Your task>
Give an exact copy of the lines from the beginning of the listing below to the "the capacity. -/" line, inclusive.
┄┄┄┄┄┄┄┄┄┄
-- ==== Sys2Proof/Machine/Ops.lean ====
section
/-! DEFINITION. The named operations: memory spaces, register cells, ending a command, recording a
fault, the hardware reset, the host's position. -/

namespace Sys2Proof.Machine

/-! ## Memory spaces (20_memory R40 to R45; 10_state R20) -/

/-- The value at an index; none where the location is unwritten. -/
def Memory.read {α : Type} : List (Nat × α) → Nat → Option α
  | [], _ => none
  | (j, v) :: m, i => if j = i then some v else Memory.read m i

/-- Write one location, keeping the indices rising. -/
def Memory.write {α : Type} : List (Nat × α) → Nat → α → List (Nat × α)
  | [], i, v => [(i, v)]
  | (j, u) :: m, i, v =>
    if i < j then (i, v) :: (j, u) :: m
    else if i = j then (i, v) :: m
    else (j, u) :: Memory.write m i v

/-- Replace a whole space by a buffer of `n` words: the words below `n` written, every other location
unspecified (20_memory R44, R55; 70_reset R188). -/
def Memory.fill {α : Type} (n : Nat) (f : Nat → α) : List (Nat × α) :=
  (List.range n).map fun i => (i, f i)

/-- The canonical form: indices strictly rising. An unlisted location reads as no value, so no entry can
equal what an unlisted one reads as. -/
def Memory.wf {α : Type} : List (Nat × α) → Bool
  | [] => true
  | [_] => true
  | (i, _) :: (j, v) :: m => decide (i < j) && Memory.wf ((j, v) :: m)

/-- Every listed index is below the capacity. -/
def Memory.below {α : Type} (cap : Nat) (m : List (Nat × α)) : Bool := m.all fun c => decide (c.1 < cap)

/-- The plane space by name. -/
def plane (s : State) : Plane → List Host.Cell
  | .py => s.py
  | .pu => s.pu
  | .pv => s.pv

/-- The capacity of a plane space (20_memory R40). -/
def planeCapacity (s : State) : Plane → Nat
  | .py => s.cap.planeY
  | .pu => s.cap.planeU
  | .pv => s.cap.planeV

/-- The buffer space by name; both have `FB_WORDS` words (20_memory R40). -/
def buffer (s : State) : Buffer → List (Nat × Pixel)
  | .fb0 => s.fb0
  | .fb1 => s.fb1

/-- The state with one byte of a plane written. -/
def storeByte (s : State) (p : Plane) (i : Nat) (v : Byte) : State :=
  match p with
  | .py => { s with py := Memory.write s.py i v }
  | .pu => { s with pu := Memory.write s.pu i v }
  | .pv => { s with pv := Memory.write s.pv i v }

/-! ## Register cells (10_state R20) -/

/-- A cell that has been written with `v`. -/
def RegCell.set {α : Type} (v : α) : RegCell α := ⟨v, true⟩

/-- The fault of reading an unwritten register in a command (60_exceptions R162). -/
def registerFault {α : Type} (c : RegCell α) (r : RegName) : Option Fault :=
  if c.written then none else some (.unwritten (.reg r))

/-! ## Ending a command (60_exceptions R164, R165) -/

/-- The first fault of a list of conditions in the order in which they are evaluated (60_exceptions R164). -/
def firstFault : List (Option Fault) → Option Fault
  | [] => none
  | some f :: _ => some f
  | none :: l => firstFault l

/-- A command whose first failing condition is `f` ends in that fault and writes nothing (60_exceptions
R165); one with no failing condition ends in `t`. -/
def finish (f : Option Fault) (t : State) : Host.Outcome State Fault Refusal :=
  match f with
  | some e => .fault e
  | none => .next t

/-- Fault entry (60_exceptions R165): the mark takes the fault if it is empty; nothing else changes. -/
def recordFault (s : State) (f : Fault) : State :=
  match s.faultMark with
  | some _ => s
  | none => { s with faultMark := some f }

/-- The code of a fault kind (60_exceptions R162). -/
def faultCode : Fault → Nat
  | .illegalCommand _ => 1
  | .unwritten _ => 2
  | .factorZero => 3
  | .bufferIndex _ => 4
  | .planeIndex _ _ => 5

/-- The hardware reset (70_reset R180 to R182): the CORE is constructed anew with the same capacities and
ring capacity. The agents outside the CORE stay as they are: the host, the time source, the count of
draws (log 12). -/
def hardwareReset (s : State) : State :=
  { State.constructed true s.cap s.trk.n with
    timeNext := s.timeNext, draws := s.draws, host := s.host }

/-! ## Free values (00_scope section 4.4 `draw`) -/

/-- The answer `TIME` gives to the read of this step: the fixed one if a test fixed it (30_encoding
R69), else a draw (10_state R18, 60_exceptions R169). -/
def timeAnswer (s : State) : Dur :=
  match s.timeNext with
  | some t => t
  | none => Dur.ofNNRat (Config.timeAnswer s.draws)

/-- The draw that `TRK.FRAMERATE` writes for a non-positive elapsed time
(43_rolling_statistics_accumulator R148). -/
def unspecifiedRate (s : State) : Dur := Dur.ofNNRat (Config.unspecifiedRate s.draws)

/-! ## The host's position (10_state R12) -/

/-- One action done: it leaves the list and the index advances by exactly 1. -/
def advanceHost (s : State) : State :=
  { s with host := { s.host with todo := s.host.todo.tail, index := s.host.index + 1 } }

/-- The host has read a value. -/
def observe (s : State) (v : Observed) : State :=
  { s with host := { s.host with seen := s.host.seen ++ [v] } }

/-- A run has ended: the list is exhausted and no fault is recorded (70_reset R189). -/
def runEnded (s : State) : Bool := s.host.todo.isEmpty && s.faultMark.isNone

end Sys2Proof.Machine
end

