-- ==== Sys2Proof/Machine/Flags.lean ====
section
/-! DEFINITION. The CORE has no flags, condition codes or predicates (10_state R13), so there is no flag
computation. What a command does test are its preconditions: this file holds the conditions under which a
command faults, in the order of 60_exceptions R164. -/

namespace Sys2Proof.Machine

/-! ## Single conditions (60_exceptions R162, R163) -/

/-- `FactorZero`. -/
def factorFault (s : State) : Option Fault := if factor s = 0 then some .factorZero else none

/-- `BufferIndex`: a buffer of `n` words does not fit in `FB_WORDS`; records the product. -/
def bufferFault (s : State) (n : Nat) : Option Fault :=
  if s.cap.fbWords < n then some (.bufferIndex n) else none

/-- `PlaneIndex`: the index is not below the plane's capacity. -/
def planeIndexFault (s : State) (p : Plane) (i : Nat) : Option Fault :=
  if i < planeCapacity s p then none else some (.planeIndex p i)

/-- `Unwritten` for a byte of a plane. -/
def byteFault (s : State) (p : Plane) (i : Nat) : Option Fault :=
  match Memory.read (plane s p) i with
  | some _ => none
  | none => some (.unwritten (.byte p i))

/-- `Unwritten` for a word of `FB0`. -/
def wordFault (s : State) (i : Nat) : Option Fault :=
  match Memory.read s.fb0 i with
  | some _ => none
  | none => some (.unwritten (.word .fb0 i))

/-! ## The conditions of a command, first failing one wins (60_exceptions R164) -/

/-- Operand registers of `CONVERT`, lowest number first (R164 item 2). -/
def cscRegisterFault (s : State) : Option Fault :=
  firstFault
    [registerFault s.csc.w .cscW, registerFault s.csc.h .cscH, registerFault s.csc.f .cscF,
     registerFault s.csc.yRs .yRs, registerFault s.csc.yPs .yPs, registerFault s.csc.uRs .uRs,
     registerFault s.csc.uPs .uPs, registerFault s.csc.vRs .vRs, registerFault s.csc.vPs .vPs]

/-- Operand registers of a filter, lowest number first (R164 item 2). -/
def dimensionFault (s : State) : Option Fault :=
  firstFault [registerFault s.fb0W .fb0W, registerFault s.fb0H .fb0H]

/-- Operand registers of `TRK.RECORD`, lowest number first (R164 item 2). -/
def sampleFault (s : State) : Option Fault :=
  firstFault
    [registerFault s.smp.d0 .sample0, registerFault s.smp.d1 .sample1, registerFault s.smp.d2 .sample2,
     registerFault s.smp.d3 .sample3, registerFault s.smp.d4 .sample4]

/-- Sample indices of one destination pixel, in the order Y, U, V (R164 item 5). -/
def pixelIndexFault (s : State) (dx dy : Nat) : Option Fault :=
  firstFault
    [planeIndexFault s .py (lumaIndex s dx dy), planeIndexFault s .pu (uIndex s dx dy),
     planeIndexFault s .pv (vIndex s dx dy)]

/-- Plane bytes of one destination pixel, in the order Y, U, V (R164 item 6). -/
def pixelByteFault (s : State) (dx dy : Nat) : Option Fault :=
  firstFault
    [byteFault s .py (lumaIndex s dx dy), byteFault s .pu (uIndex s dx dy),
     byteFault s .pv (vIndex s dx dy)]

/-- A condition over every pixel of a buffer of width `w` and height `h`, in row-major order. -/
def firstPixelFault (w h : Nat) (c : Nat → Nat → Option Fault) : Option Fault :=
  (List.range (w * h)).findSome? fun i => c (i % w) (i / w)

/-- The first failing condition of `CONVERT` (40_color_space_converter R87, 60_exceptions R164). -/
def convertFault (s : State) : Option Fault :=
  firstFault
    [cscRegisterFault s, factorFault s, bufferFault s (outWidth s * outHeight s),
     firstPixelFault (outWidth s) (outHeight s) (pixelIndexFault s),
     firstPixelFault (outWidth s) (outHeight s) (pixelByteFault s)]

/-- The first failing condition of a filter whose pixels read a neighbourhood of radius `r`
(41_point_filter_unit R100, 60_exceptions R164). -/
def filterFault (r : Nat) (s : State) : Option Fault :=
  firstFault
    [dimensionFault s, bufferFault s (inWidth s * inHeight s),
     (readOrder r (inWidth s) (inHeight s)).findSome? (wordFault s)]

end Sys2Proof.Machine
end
┄┄┄┄┄┄┄┄┄┄
Answer below>
-- ==== Sys2Proof/Machine/Ops.lean ====
section
/-! DEFINITION. The named operations: memory spaces, register cells, ending a command, recording a
fault, the hardware reset, the host's position. -/

namespace Sys2Proof.Machine

/-! ## Memory spaces (20_memory R40 to R45; 10_state R20) -/

/-- The value at an index; none where the location is unwritten. -/
def Memory.read {α : Type} : List (Nat × α) → Nat → Option α
  | [], _ => none
  | (j, v) :: m, i => if j = i then some v else Memory.read m i

/-- Write one location, keeping the indices rising. -/
def Memory.write {α : Type} : List (Nat × α) → Nat → α → List (Nat × α)
  | [], i, v => [(i, v)]
  | (j, u) :: m, i, v =>
    if i < j then (i, v) :: (j, u) :: m
    else if i = j then (i, v) :: m
    else (j, u) :: Memory.write m i v

/-- Replace a whole space by a buffer of `n` words: the words below `n` written, every other location
unspecified (20_memory R44, R55; 70_reset R188). -/
def Memory.fill {α : Type} (n : Nat) (f : Nat → α) : List (Nat × α) :=
  (List.range n).map fun i => (i, f i)

/-- The canonical form: indices strictly rising. An unlisted location reads as no value, so no entry can
equal what an unlisted one reads as. -/
def Memory.wf {α : Type} : List (Nat × α) → Bool
  | [] => true
  | [_] => true
  | (i, _) :: (j, v) :: m => decide (i < j) && Memory.wf ((j, v) :: m)

/-- Every listed index is below the capacity. -/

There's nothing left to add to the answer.